#### [INFORMATION PROVIDED]
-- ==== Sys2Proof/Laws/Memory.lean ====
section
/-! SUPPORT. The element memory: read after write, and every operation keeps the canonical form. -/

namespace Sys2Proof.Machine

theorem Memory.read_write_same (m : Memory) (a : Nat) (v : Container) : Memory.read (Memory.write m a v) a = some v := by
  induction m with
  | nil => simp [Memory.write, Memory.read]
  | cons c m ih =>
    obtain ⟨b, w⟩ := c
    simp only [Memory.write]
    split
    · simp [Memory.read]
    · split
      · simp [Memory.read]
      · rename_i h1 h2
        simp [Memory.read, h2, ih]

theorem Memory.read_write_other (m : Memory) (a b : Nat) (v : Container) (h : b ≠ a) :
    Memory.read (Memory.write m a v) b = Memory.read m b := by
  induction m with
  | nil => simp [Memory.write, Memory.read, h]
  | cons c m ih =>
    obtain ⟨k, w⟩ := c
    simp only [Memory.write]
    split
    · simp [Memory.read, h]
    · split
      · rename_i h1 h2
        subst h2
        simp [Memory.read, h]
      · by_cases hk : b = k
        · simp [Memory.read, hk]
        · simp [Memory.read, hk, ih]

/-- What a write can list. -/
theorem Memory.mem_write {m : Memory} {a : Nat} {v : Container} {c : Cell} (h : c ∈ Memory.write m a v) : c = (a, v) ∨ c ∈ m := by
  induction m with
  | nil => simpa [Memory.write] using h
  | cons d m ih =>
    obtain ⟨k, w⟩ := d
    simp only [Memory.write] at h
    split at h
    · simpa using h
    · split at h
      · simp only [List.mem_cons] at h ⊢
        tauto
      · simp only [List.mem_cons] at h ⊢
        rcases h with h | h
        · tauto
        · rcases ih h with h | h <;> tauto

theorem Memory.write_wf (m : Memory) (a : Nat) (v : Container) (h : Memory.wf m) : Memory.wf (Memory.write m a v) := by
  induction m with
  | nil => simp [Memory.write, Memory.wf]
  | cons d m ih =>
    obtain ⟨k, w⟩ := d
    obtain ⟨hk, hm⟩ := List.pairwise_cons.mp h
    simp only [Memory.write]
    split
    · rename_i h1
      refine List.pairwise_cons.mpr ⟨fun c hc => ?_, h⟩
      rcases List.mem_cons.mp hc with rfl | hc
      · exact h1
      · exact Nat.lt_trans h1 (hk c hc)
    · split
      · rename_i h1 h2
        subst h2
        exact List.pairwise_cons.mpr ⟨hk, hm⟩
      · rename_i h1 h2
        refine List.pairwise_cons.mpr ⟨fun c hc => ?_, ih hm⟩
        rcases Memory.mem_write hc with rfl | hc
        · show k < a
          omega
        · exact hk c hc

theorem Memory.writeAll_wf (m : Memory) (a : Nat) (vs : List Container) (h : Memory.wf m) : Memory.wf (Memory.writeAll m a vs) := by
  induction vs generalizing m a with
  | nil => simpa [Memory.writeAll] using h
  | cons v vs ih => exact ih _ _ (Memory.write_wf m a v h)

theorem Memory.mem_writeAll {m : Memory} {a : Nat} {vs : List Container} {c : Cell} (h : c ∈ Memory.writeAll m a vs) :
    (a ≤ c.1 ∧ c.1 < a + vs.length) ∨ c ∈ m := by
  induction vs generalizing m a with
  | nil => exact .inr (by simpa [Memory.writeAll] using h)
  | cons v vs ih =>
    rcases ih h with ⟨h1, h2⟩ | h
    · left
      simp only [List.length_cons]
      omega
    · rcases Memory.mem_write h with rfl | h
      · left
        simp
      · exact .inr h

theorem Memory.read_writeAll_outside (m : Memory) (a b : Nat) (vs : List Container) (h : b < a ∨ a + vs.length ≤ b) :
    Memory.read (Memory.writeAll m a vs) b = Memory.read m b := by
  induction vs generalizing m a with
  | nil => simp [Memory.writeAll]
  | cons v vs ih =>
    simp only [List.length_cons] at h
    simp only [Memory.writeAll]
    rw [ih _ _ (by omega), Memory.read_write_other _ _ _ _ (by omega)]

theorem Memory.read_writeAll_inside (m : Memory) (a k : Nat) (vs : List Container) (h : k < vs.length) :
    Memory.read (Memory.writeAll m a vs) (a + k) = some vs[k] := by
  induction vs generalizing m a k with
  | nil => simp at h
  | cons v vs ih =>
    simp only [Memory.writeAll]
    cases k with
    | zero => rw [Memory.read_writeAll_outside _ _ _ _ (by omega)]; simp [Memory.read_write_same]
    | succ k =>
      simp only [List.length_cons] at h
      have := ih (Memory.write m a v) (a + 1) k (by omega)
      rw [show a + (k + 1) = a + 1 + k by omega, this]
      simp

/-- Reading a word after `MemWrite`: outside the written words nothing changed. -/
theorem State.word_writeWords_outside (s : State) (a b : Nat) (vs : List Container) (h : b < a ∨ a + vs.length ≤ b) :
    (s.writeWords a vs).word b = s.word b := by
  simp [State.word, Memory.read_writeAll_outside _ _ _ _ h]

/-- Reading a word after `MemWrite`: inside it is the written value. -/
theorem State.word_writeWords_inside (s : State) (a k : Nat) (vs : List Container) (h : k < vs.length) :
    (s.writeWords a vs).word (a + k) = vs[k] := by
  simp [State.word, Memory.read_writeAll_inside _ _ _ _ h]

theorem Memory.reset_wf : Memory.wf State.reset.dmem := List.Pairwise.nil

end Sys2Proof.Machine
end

#### [WORK REQUIRED]
Copy the entries above exactly, but only from the line holding "(Memory.write_wf m a v h)" through the line holding "rw [show a +", both included.

#### [ANSWER SECTION]
  | cons v vs ih => exact ih _ _ (Memory.write_wf m a v h)

theorem Memory.mem_writeAll {m : Memory} {a : Nat} {vs : List Container} {c : Cell} (h : c ∈ Memory.writeAll m a vs) :
    (a ≤ c.1 ∧ c.1 < a + vs.length) ∨ c ∈ m := by
  induction vs generalizing m a with
  | nil => exact .inr (by simpa [Memory.writeAll] using h)
  | cons v vs ih =>
    rcases ih h with ⟨h1, h2⟩ | h
    · left
      simp only [List.length_cons]
      omega
    · rcases Memory.mem_write h with rfl | h
      · left
        simp
      · exact .inr h

theorem Memory.read_writeAll_outside (m : Memory) (a b : Nat) (vs : List Container) (h : b < a ∨ a + vs.length ≤ b) :
    Memory.read (Memory.writeAll m a vs) b = Memory.read m b := by
  induction vs generalizing m a with
  | nil => simp [Memory.writeAll]
  | cons v vs ih =>
    simp only [List.length_cons] at h
    simp only [Memory.writeAll]
    rw [ih _ _ (by omega), Memory.read_write_other _ _ _ _ (by omega)]

theorem Memory.read_writeAll_inside (m : Memory) (a k : Nat) (vs : List Container) (h : k < vs.length) :
    Memory.read (Memory.writeAll m a vs) (a + k) = some vs[k] := by
  induction vs generalizing m a k with
  | nil => simp at h
  | cons v vs ih =>
    simp only [Memory.writeAll]
    cases k with
    | zero => rw [Memory.read_writeAll_outside _ _ _ _ (by omega)]; simp [Memory.read_write_same]
    | succ k =>
      simp only [List.length_cons] at h
      have := ih (Memory.write m a v) (a + 1) k (by omega)
      rw [show a + (k + 1) = a + 1 + k by omega, this]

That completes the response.